Menko Bidang Politik, Hukum, dan Keamanan (Polhukam), Mahfud MD, mengomentari perihal pernyataan Denny Indrayana yang mengaku mendapat pesan untuk membantu Anies Baswedan menjadi calon presiden.
Di dalam sebuah acara diskusi, Denny menceritakan pertemuannya dengan Mahfud MD di rumah dinas Menko Polhukam itu.
Dalam pertemuan tersebut, Denny mengatakan bahwa Mahfud berpesan untuk membantu Anies Baswedan mendapatkan tiket calon presiden agar demokrasi lebih sehat.
Denny mengaku tidak tahu apa yang menyebabkan Mahfud mengatakan hal tersebut namun Mahfud mengatakannya dalam bahasa memerintah.
"Jadi pertemuan terakhir saya dengan beliau itu, salah satu pesan Pak Mahfud itu semacam ini, 'Mas Denny, tolong bantu Anies Baswedan untuk jadi calon presiden supaya demokrasi kita lebih sehat'. Saya bilang 'Oh, ini ada apa ini' hahaha," kata Denny sembari tertawa.
Menanggapi hal tersebut, Mahfud membenarkan cerita Denny bahwa dirinya meminta Denny untuk membantu Anies Baswedan mendapatkan tiket calon presiden.

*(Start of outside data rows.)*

/-- LIGHT_LOAD_STAGE_ENTRY (04 R111, R113; 05 R138). -/
def execLightLoadStageEntry (g : Fin 8) (s : State) : Out :=
  let x := s.group g
  let w := s.held (grId g 0x0D)
  match x.light.down with
  | none => .next s
  | some m =>
    let (en, since) : Bool × Option Nanos := match m with
      | .diode => (bitAt w 0, x.deSince)
      | .shed => (bitAt w 1, x.shedSince)
      | _ => (bitAt w 2, x.burstSince)
    match since with
    | none => .next s
    | some t0 =>
      if !en || !x.mode.isPower || s.isFollower g then .next s
      else
        let t := s.atLeast (t0 + bitsOf w 31 28 * 5000000)
        let sgn : Int := if x.iCmd < 0 then -1 else if 0 < x.iCmd then 1 else 0
        let t := t.modGroup g (fun y => { y with
          light := m, nOn := t.nOnOf g, burstPos := 0, burstGap := 0
          entrySign := if m == .diode then sgn else y.entrySign })
        .next (((t.dropShadows g).applyShed g).settle s)

/-! ### The sample -/

/-- Each half of an ended pair starts to run alone (05 R164). -/
def State.splitPair (g : Fin 8) (s : State) : State :=
  let x := s.group g
  if !x.pair.split then s
  else
    let own := s.ccap g
    let c := own + x.partnerCap
    let led := x.pair.leader
    let s := s.modGroup g (fun y => { y with
      pair := { y.pair with split := false, leader := false, nextPs := none }
      ref := if led then y.ref else (intAt y.pair.control 32 4 : Rat) / 100 })
    match x.mode with
    | .power | .stringCurrent =>
      let v : Rat := s.paramI (grId g 0x14)
      let s := s.setParam (grId g 0x14) (codeOf 32 (if c = 0 then 0 else roundQ (v * own / c)))
      s.seedLoop g x.mode
    | .busVoltage =>
      s.modGroup g (fun y =>
        let e := y.ref - (s.held (grId g 0x0C) : Rat) * (y.vStr * y.iGrp) / 1000000 - y.vBus
        { y with integ := y.iGrp * atLeastVolt y.vStr - y.vbKp * e })
    | _ => s

/-- The larger in magnitude of two, for each owner (04 R126). -/
def holdPeaks (v : Vector Rat 16) (x : Rat) : Vector Rat 16 := v.map (fun y => larger y x)

/-- The window's sums and the held peaks take a sample (04 R126). -/
def Group.tally (p : Rat) (x : Group) : Group :=
  { x with
    winSums := { vStr := x.winSums.vStr + x.vStr, vBus := x.winSums.vBus + x.vBus
                 iGrp := x.winSums.iGrp + x.iGrp, p := x.winSums.p + p }
    winCount := x.winCount + 1
    peakI := holdPeaks x.peakI x.iGrp, peakP := holdPeaks x.peakP p }

/-- DIR of the feeds that the group names (07 R205). -/
def State.setDirs (g : Fin 8) (s : State) : State :=
  (s.feedsOf g).foldl (fun t f =>
    let gs := (List.finRange 8).filter (fun k => bitAt (t.param (grId k 3)) f.val)
    let i := (gs.map (fun k => (t.group k).iCmd)).sum
    let c := (gs.map t.ccap).sum
    let now := t.clk
    t.modFeed f (Feed.turn now (if c / 20 < i then 1 else if i < -(c / 20) then 2 else 0))) s

/-- A point in progress is discarded for the port: the perturbation is clipped or the ramp moves between tm and
the end of the measured window (11 R333). -/
def State.checkPoint (g : Fin 8) (clipped : Bool) (s : State) : State :=
  match s.portOf g with
  | none => s
  | some p =>
    let x := s.stack.stp.sweeps[p.val]
    let t : Rat := s.now
    let wEnd : Rat := x.tm + x.cycles * x.period
    if x.perturbing && x.abort == 0 && decide ((x.tm : Rat) ≤ t) && decide (t ≤ wEnd) && (clipped || (s.group g).moved) then
      s.modStp (fun y => { y with sweeps := vmod y.sweeps p (fun z => { z with discard := true }) })
    else s

/-- Steps 1 to 4 of 04 R102 with the pair's split of 05 R157 and the perturbation of 11 R322. -/
def State.control (g : Fin 8) (t : Rat) (s : State) : State :=
  let x := s.group g
  let k := s.pairScale g
  let rows := s.limitRows g
  let acts := rows.filter (fun r => rowActs x.mode x.pair.paired r.1)
  let lo := k * lowOf acts
  let hi := k * highOf acts
  let test := if s.isFollower g then acts.filter (fun r => r.1 != 9) else acts
  let s := if x.iPair < k * lowOf test || k * highOf test < x.iPair then s.bumpEpoch g .other else s
  if !x.mode.isSwitching then
    s.modGroup g (fun y => { y with
      iLo := lo, iHi := hi, rows := limitItems y.mode y.pair.paired lo hi false false rows, limit := 0
      iCmd := 0, iPair := 0, iTot := 0, moved := false, charging := false })
  else if s.isFollower g then
    let own := acts.filter (fun r => r.1 != 9)
    let i := x.partnerAmps 4
    let out := decide (i < lowOf own) || decide (highOf own < i)
    let c := clampQ lo hi i
    let items := limitItems x.mode true (if out then lo else min i 0) (if out then hi else max i 0)
      (decide (0 < i)) (decide (i < 0)) rows
    s.modGroup g (fun y => { y with
      iLo := lo, iHi := hi, rows := items, limit := limitCode (decide (0 < i)) items
      iCmd := c, iPair := c, iTot := c, moved := false, charging := decide (c < 0) })
  else
    let r := s.runLoop g lo hi t
    let above := decide (hi < r.dem) || (match r.rampAmps with | some a => decide (hi < a) | none => false)
    let below := decide (r.dem < lo) || (match r.rampAmps with | some a => decide (a < lo) | none => false)
    let i := clampQ lo hi r.dem
    let items := limitItems x.mode x.pair.paired (lo / k) (hi / k) above below rows
    let own := i / k
    let tot := clampQ (lo / k) (hi / k) (own + s.pertShare g)
    let s := s.modGroup g (fun y => { y with
      iLo := lo, iHi := hi, rows := items, limit := limitCode above items
      iCmd := own, iPair := i, iTot := tot, ref := r.ref, integ := r.integ, charging := decide (own < 0)
      moved := r.ref != x.ref, refMoved := if r.ref == x.ref then y.refMoved else s.clk
      refAtTarget := y.refAtTarget || (r.ref == r.target && x.mode != .precharge) })
    s.checkPoint g (tot != own + s.pertShare g)

/-- The leader's prediction of the pair's current from the partner's wet edges (05 R147). -/
def State.predictPair (g : Fin 8) (s : State) : State :=
  let x := s.group g
  if x.pair.paired && x.pair.leader then
    let i := Config.pairPrediction x.iGrp (x.partnerAmps 4) s.conv.link.partnerEdges x.vStr x.vBus
    s.modGroup g (fun y => { y with pairNext := i })
  else s

/-- V_str has matched since (07 R211). -/
def State.trackMatch (g : Fin 8) (s : State) : State :=
  let ok := (s.group g).mode == .precharge && (s.group g).rampDown.isNone && s.prechargeMatch g
  let now := s.clk
  s.modGroup g (fun x => { x with matchSince := sinceWhen ok now x.matchSince })

/-- The GROUP_SETPOINTs that wait for this sample (04 R123); one stays while its turn has not come (02 R41). -/
def State.takeSetpoints (g : Fin 8) (s : State) : State :=
  let qs := (s.group g).setpoints
  qs.foldl (fun t q =>
    if t.turn 0x0403 q.req then (t.modGroup g (fun x => { x with setpoints := x.setpoints.filter (fun y => !(y == q)) })).effectSetpoints q
    else t) s

/-- The parameters of a group that take effect at its outer-loop sample (04 R100): all but the requested mode and G_SPARE_POLICY
(05 R135). -/
def State.pickGroup (g : Fin 8) (s : State) : State :=
  ((List.range 22).filter (· != 0)).foldl (fun t k => t.pickParam (grId g k)) s

/-- The instant of the sample, ns of device time: the period start that completes K periods since the one before (04 R102). -/
def State.sampleAt (s : State) (g : Fin 8) : Nat :=
  let x := s.group g
  (x.periodStart + (loopPeriods (s.param (grId g 1)) - x.kCount) * x.periodLen) / 16

/-- OUTER_LOOP_SAMPLE (04 R102): `inputs` are the windows, newest bit first, of the control-filter values that the isolated
inputs and the coulomb channels have delivered since the last row that carries any (08 R238, R244). -/
def execOuterLoopSample (g : Fin 8) (inputs : List (Fin 20 × List Capture)) (s : State) : Out :=
  if !s.engineOn then .next s else
  let t := ((s.atDevice (s.sampleAt g)).modGroup g (fun x => { x with kCount := 0 })).pickGroup g
  let t := (((t.takeInputs inputs).trackClosing).advanceOpenings g).takeTables g
  let dt := t.tO g
  let a := filterGain (t.group g).tau dt
  let i := t.phaseSum g
  let t := t.modGroup g (Group.measure a (t.readVstr g) t.readVbus (t.readIstr g) i)
  let share := t.pertShare g
  let t := t.modGroup g (fun x => { x with pertF := x.pertF + a * (share - x.pertF) })
  let t := ((t.evalReady g).splitPair g).predictPair g
  let t := t.control g dt
  let t := (t.lightSample g).setDirs g
  let p := t.power_ g
  let t := t.modGroup g (Group.tally p)
  let t := ((((t.trackMatch g).precharge g)).applyShares g).stippleRetry g
  .next (((t.takeSetpoints g).checkInputs).settle s)

/-- RAMP_DOWN_COMPLETE (04 R95, R96): the reference is at zero and no phase of the group switches. -/
def execRampDownComplete (g : Fin 8) (s : State) : Out :=
  let x := s.group g
  match x.rampDown with
  | none => .next s
  | some m =>
    if x.ref ≠ 0 || !(s.switchingOf g).isEmpty then .next s
    else .next ((s.enterMode g m).settle s)

end Sys2Proof.Machine
end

“Mmg betul, itu sdh sy jelaskan di Kick Andy Double Check Metro TV 3 bln lalu, sdh ditonton oleh 2,7 jt org,” ujar Mahfud, dikutip Suara Liberte dari akun Twitter pribadi pada Senin (5/6/2023).
Bahkan sebelum Denny, Mahfud telah menceritakan ke publik terlebih dahulu. “Itu bkn berita baru dan bkn rahasia. sy lah yg menyampaikan ke publik lbh dulu. Yaitu sy minta Denny membantu Anies agar dpt ticket pencapresan,” lanjutnya.

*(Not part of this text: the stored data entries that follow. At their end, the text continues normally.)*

-- ==== Sys2Proof/Machine/RailOps.lean ====
section
/-! DEFINITION. Rails and the sequencer: up-sequence, down-sequence, failed rises and running faults (12 R345 to
R366). -/

namespace Sys2Proof.Machine

/-- Rail code of rail i (12 Table 12-1): 0 to 9 Undercoat rails, 10 to 25 slots. -/
def railCode (i : Nat) : Nat := if i < 10 then i else i + 6

/-- Rail number of a code; none for a code that is no rail. -/
def railOfCode (c : Nat) : Option Nat := if c < 10 then some c else if 0x10 ≤ c ∧ c < 0x20 then some (c - 6) else none

/-- Rail i. -/
def State.rail (s : State) (i : Nat) : Rail :=
  if i < 10 then s.power.rails[i % 10]'(Nat.mod_lt _ (by decide)) else s.power.slots[(i - 10) % 16]'(Nat.mod_lt _ (by decide))

/-- Changes rail i; a change of its state raises IS176 + u, or IS186 for a slot (12 R376). When UC1 leaves GOOD the
service port stops sourcing (18 R481). -/
def State.modRail (i : Nat) (f : Rail → Rail) (s : State) : State :=
  let was := (s.rail i).run
  let s := s.modPower (fun p =>
    if i < 10 then { p with rails := vmod p.rails (Fin.ofNat 10 i) f } else { p with slots := vmod p.slots (Fin.ofNat 16 (i - 10)) f })
  let s := s.raiseIf ((s.rail i).run != was) (if i < 10 then 176 + i else 186)
  if i = 1 && was == .good && (s.rail i).run != .good then s.portSourceLost else s

/-- Changes the sequencer. -/
def State.modSqr (f : Sequencer → Sequencer) (s : State) : State := s.modPower (fun p => { p with seq := f p.seq })

/-- Entry of a rail code in a sequencer table. -/
def SeqTable.entry (t : SeqTable) (code : Nat) : Option SeqEntry := t.entries.find? (fun e => e.rail == code)

/-- Entry of rail i in the running sequence's table, else in the store. -/
def State.entryOf (s : State) (i : Nat) : Option SeqEntry :=
  match s.power.seq.table.entry (railCode i) with
  | some e => some e
  | none => s.power.seq.store.entry (railCode i)

/-- UC2 to UC9 (12, after R347). -/
def mandatory (i : Nat) : Bool := decide (2 ≤ i) && decide (i < 10)

/-- A fault of the rail ends the sequence: CRITICAL entries, and UC0, which has no entry and feeds every other rail
(DEDUCED, log entry 84). -/
def State.railCritical (s : State) (i : Nat) : Bool :=
  i == 0 || mandatory i || (match s.entryOf i with | some e => e.critical | none => false)

/-- Rails on which a rail's DEPS rest. -/
def State.depsOf (s : State) (i : Nat) : List Nat :=
  match s.entryOf i with
  | some e => (List.range 26).filter (fun k => bitAt e.deps (railCode k))
  | none => []

/-- A rail is enabled at an instant (12 R356). -/
def Rail.enable (at_ : Nanos) (x : Rail) : Rail :=
  { x with run := .rising, pg := false, uv := false, ov := false, oc := false, ot := false, enabledAt := at_ }

/-! ### Set output and windows (12 R347, R348, R351) -/

/-- A rail or slot parameter as the A-die holds it: the stored value while the firmware runs on the image it loaded, else the copy in
the sequencer store (12 R354, R373). -/
def State.railParam (s : State) (id : Nat) : Nat :=
  if s.power.safety.dieRunning && !s.sys.cold then s.param id
  else ((bankGet? id s.power.seq.storeParams).map (·.toNat)).getD (paramDefault id)

/-- ID of parameter k of rail i. -/
def railId (i k : Nat) : Nat := if i < 10 then 0x1500 + 8 * i + k else 0x1580 + 4 * (i - 10) + k

/-- Outputs of 12 Table 12-2, mV. -/
def railVolts : List Nat := [12000, 5000, 3300, 1800, 750, 1100, 600, 1800, 2500, 900]

/-- UC_TRIM; of UC4 with TH_AVS_OFS, clamped to the trim range (14 R399), 0.1%. -/
def State.trim (s : State) (i : Nat) : Int :=
  let t := signedOf 16 (s.railParam (railId i 1))
  if i = 4 then clampI (-30) 30 (t + s.clock.th.avsOfs) else t

/-- The set output towards which a rail moves, mV. -/
def State.setGoal (s : State) (i : Nat) : Rat := (railVolts.getD i 0 : Nat) * (1000 + (s.trim i : Rat)) / 1000

/-- The set output, which a new trim moves at 1 mV per 10 µs (12 R347). -/
def State.setMv (s : State) (i : Nat) : Rat :=
  let goal := s.setGoal i
  match (s.rail i).setFrom with
  | none => goal
  | some a =>
    let d : Rat := ((s.clk - (s.rail i).setAt : Nat) : Rat) / 10000
    if a ≤ goal then min goal (a + d) else max goal (a - d)

/-- The trim of an undercoat rail has changed since s0: its output starts to move. -/
def State.moveSet (s0 : State) (i : Nat) (s : State) : State :=
  let a := s0.setMv i
  let now := s.clk
  s.modRail i (fun x => { x with setFrom := some a, setAt := now })

/-- A slot supervises its rail (12 R351). -/
def State.senses (s : State) (i : Nat) : Bool := i < 10 || bitAt (s.rail i).cfg 1

/-- The window of a rail, mV at its output, or at EXnn_SNS (12 R348, R351). -/
def State.railWindow (s : State) (i : Nat) : Rat × Rat :=
  let w := s.railParam (railId i (if i < 10 then 2 else 1))
  if i < 10 then
    let v := s.setMv i
    (v * (1000 - (bitsOf w 7 0 : Nat)) / 1000, v * (1000 + (bitsOf w 15 8 : Nat)) / 1000)
  else ((bitsOf w 15 0 : Nat), (bitsOf w 31 16 : Nat))

/-- An output lies in the window. -/
def State.inRailWindow (s : State) (i mv : Nat) : Bool :=
  !s.senses i || (decide ((s.railWindow i).1 ≤ mv) && decide ((mv : Rat) ≤ (s.railWindow i).2))

/-- What the supervisor reports, an output that lies out of the window on the side of the cause, current limit or temperature (12
Table 12-8); a slot has neither of the last two, and without sensing it reports nothing. -/
def State.supervises (s : State) (i cause mv : Nat) : Bool :=
  s.senses i &&
    match cause with
    | 2 => decide ((mv : Rat) < (s.railWindow i).1)
    | 3 => decide ((s.railWindow i).2 < mv)
    | 4 | 5 => decide (i < 10)
    | _ => false

/-- Least time from enable to PG, ns: the filter of the window, and EX_PG_DLY of a slot (12 R348, R351). -/
def State.pgTime (s : State) (i : Nat) : Nat :=
  if i < 10 then bitsOf (s.railParam (railId i 2)) 23 16 * 1000
  else s.railParam (railId i 2) * 1000000 + (if s.senses i then 10000 else 0)

/-- Level of EXnn_EN (12 R350): away from the off level, which follows the POL of the store, while the slot is enabled. -/
def State.exEn (s : State) (x : Fin 16) : Bool :=
  let i := 10 + x.val
  let y := s.rail i
  let on := (y.run == .rising && decide (y.enabledAt ≤ s.clk)) || y.run == .good
  if on then !bitAt y.cfg 0
  else bitAt (((bankGet? (railId i 0) s.power.seq.storeParams).map (·.toNat)).getD (paramDefault (railId i 0))) 0

/-- A rail or slot is enabled at an instant, and takes its UC_CFG or EX_CFG (12 R347, R356, R373). -/
def State.enableRail (i : Nat) (at_ : Nanos) (s : State) : State :=
  let c := s.railParam (railId i 0)
  s.modRail i (fun x => { x.enable at_ with cfg := c })

/-- Every mandatory rail is GOOD. -/
def State.allMandatory (s : State) : Bool := (List.range 26).all (fun i => !mandatory i || (s.rail i).run == .good)

/-- The rail's output is up or rising. -/
def Rail.up (x : Rail) : Bool := x.run == .rising || x.run == .good

/-- A rail fault record (12 Table 12-8), 32 at most, oldest overwritten. -/
def State.recordRail (i cause : Nat) (mv : U16) (s : State) : State :=
  let q := s.power.seq
  let f : RailFault := { rtc := s.rtc, rail := railCode i, cause := cause, stage := if q.run == .up then q.stage else 0xFF
                         attempt := q.retries, mv := mv.toNat }
  s.modPower (fun p => { p with keep := { p.keep with rail := (f :: p.keep.rail).take 32 } })

/-- A rail goes to a stopped state with a cause; its output is down. -/
def Rail.fail (run : RailRun) (cause : Nat) (x : Rail) : Rail :=
  { x with run := run, pg := false, cause := BitVec.ofNat 8 cause, faults := if cause = 6 then x.faults else satInc x.faults
           uv := cause == 2, ov := cause == 3, oc := cause == 4, ot := cause == 5 }

/-- A rail is disabled: its output falls. -/
def Rail.disable (x : Rail) : Rail := { x with run := .lowering, pg := false, uv := false, ov := false, oc := false, ot := false }

/-- A rail whose output is down. -/
def Rail.downNow (x : Rail) : Rail := { x with run := .off, pg := false }

/-- Rails of a stage, by the table in use; stage 0 is UC0. -/
def Sequencer.stageRails (q : Sequencer) (k : Nat) : List Nat :=
  if k = 0 then (if q.sleepOnly then [] else [0])
  else (q.table.entries.filter (fun e => e.stage == k && !(q.sleepOnly && e.sleep))).filterMap (fun e => railOfCode e.rail)

/-- Stages with entries, ascending, after stage k. -/
def Sequencer.stagesAfter (q : Sequencer) (k : Nat) : List Nat :=
  (List.range 16).filter (fun n => decide (k < n) && !(q.stageRails n).isEmpty)

/-- The end of a stage, and of the sequence with the last one (12 R356, R357, R364, R366). -/
def State.stageCheck (s : State) : State :=
  let q := s.power.seq
  let now := s.clk
  if q.run != .up || q.stageEnded then s
  else if (q.stageRails q.stage).all (fun i => (s.rail i).run == .good || (s.rail i).run == .failed) then
    let s := s.modSqr (fun x => { x with stageEnded := true, stepDriven := false, advanced := false, since := now })
    if (q.stagesAfter q.stage).isEmpty then
      ((s.modSqr (fun x => { x with run := .complete })).modSafety (fun x => { x with causes := x.causes &&& ~~~(1#12 <<< 4) })).raise 187
    else s
  else s

/-- The device takes part in STEP_N in this sequence (12 R360, R364, R365). -/
def Sequencer.stepTaken (q : Sequencer) : Bool := q.table.stepEn && !q.stepAlone && !q.sleepOnly

/-- Stage k begins: its entries are enabled DELAY × 10 µs later; one with a DEPS rail that has failed is never enabled
(12 R356). -/
def State.beginStage (k : Nat) (s : State) : State :=
  let now := s.clk
  let s := s.modSqr (fun x => { x with
    stage := k, stageEnded := false, advanced := false, since := now, stepDriven := x.stepTaken
    stepLine := x.stepLine && !x.stepTaken })
  let s := (s.power.seq.stageRails k).foldl (fun t i =>
    let bad := (t.depsOf i).any (fun d => (t.rail d).run == .failed || (t.rail d).run == .fault)
    let delay := match t.entryOf i with | some e => e.delay * 10000 | none => 0
    if bad then (t.recordRail i 6 0).modRail i (Rail.fail .failed 6)
    else if (t.rail i).up then t
    else t.enableRail i (now + delay)) s
  s.stageCheck

/-- An up-sequence begins: with stage 0, or, at a wake from sleep, with the first stage that has rails to raise (12
R356, R360). An up-sequence takes the table of the store; a wake from sleep is none, and keeps its own (R355). -/
def State.startUp (sleepOnly : Bool) (s : State) : State :=
  let s := s.modSqr (fun x => { x with
    run := .up, sleepOnly := sleepOnly, stepAlone := false, table := if sleepOnly then x.table else x.store })
  let now := s.clk
  if sleepOnly then
    match s.power.seq.stagesAfter 0 with
    | k :: _ => s.beginStage k
    | [] => (s.modSqr (fun x => { x with run := .complete, stage := 15, stageEnded := true, since := now })).raise 187
  else s.beginStage 0

/-- Disables the rails of a stage that are up. -/
def State.lowerStage (k : Nat) (s : State) : State :=
  let now := s.clk
  let s := (s.power.seq.stageRails k).foldl (fun t i => if (t.rail i).up then t.modRail i Rail.disable else t) s
  let s := s.modSqr (fun x => { x with stage := k, since := now })
  if s.power.seq.sleepOnly || s.allMandatory then s else s.dieDown

/-- Stages below k with rails that are up, highest first; a rail without an entry goes down with the first one. -/
def State.stagesBelow (s : State) (k : Nat) : List Nat :=
  ((List.range k).filter (fun n => (s.power.seq.stageRails n).any (fun i => (s.rail i).up))).reverse

/-- A down-sequence has ended (12 R358, R360, R367). -/
def State.downEnds (s : State) : State :=
  let q := s.power.seq
  let now := s.clk
  let s := s.modSqr (fun x => { x with run := q.after, since := now, stageEnded := true, stage := if q.after == .complete then 15 else 0 })
  if q.after == .lockout then s.modSafety (fun x => { x with driving := true }) else s

/-- A down-sequence begins (12 R359); `after` tells what follows. -/
def State.startDown (sleepOnly : Bool) (after : SeqRun) (s : State) : State :=
  let s := s.modSqr (fun x => { x with run := .down, sleepOnly := sleepOnly, after := after, stepDriven := false, advanced := false })
  let extra := (List.range 26).filter (fun i => !sleepOnly && i != 0 && (s.rail i).up &&
    !s.power.seq.table.entries.any (fun e => e.rail == railCode i))
  let s := extra.foldl (fun t i => t.modRail i Rail.disable) s
  match s.stagesBelow 16 with
  | k :: _ => s.lowerStage k
  | [] => if extra.isEmpty then s.downEnds else s.modSqr (fun x => { x with stage := 0 })

/-- The sequence has ended with a fault: it is retried, or the device enters LOCKOUT (12 R358). -/
def State.sequenceFails (s : State) : State :=
  let q := s.power.seq
  if q.retries < q.table.retry then (s.modSqr (fun x => { x with retries := x.retries + 1 })).startDown false .retryWait
  else s.startDown false .lockout

/-- Rails that rest on rail i, directly or through others (12 R362), those of the highest stage first. -/
def State.dependents (s : State) (i : Nat) : List Nat :=
  let step (l : List Nat) : List Nat := l ++ (List.range 26).filter (fun k => !l.contains k && (s.depsOf k).any l.contains)
  let all := (step (step (step (step (step [i]))))).filter (fun k => k != i && (s.rail k).up)
  let stage (k : Nat) : Nat := ((s.entryOf k).map (·.stage)).getD 0
  ((List.range 16).reverse).flatMap (fun n => all.filter (fun k => stage k == n))

/-- The dependents of a rail go down as FAILED with cause DEPENDENCY (12 R362). -/
def State.dropDependents (i : Nat) (s : State) : State :=
  (s.dependents i).foldl (fun t k => (t.recordRail k 6 0).modRail k (Rail.fail .failed 6)) s

end Sys2Proof.Machine
end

Namun, latar belakang Mahfud meminta bantuan tersebut karena Denny mengatakan ada upaya menggagalkan pencalonan Anies Baswedan dan penundaan Pemilu.
“Mengapa? Waktu itu Denny bilang ada upy menggagalkan pencalonan Anies dan menunda pemilu. Demokrasi terancam. Maka sy bilang, agar demokrasi sehat, Mas Denny jaga Anies agar dpt ticket, jgn pecah dari dalam lalu nuding pemerintah yg mengganjal. Sy yg jaga agar pemilu tak ditunda,” jelasnya.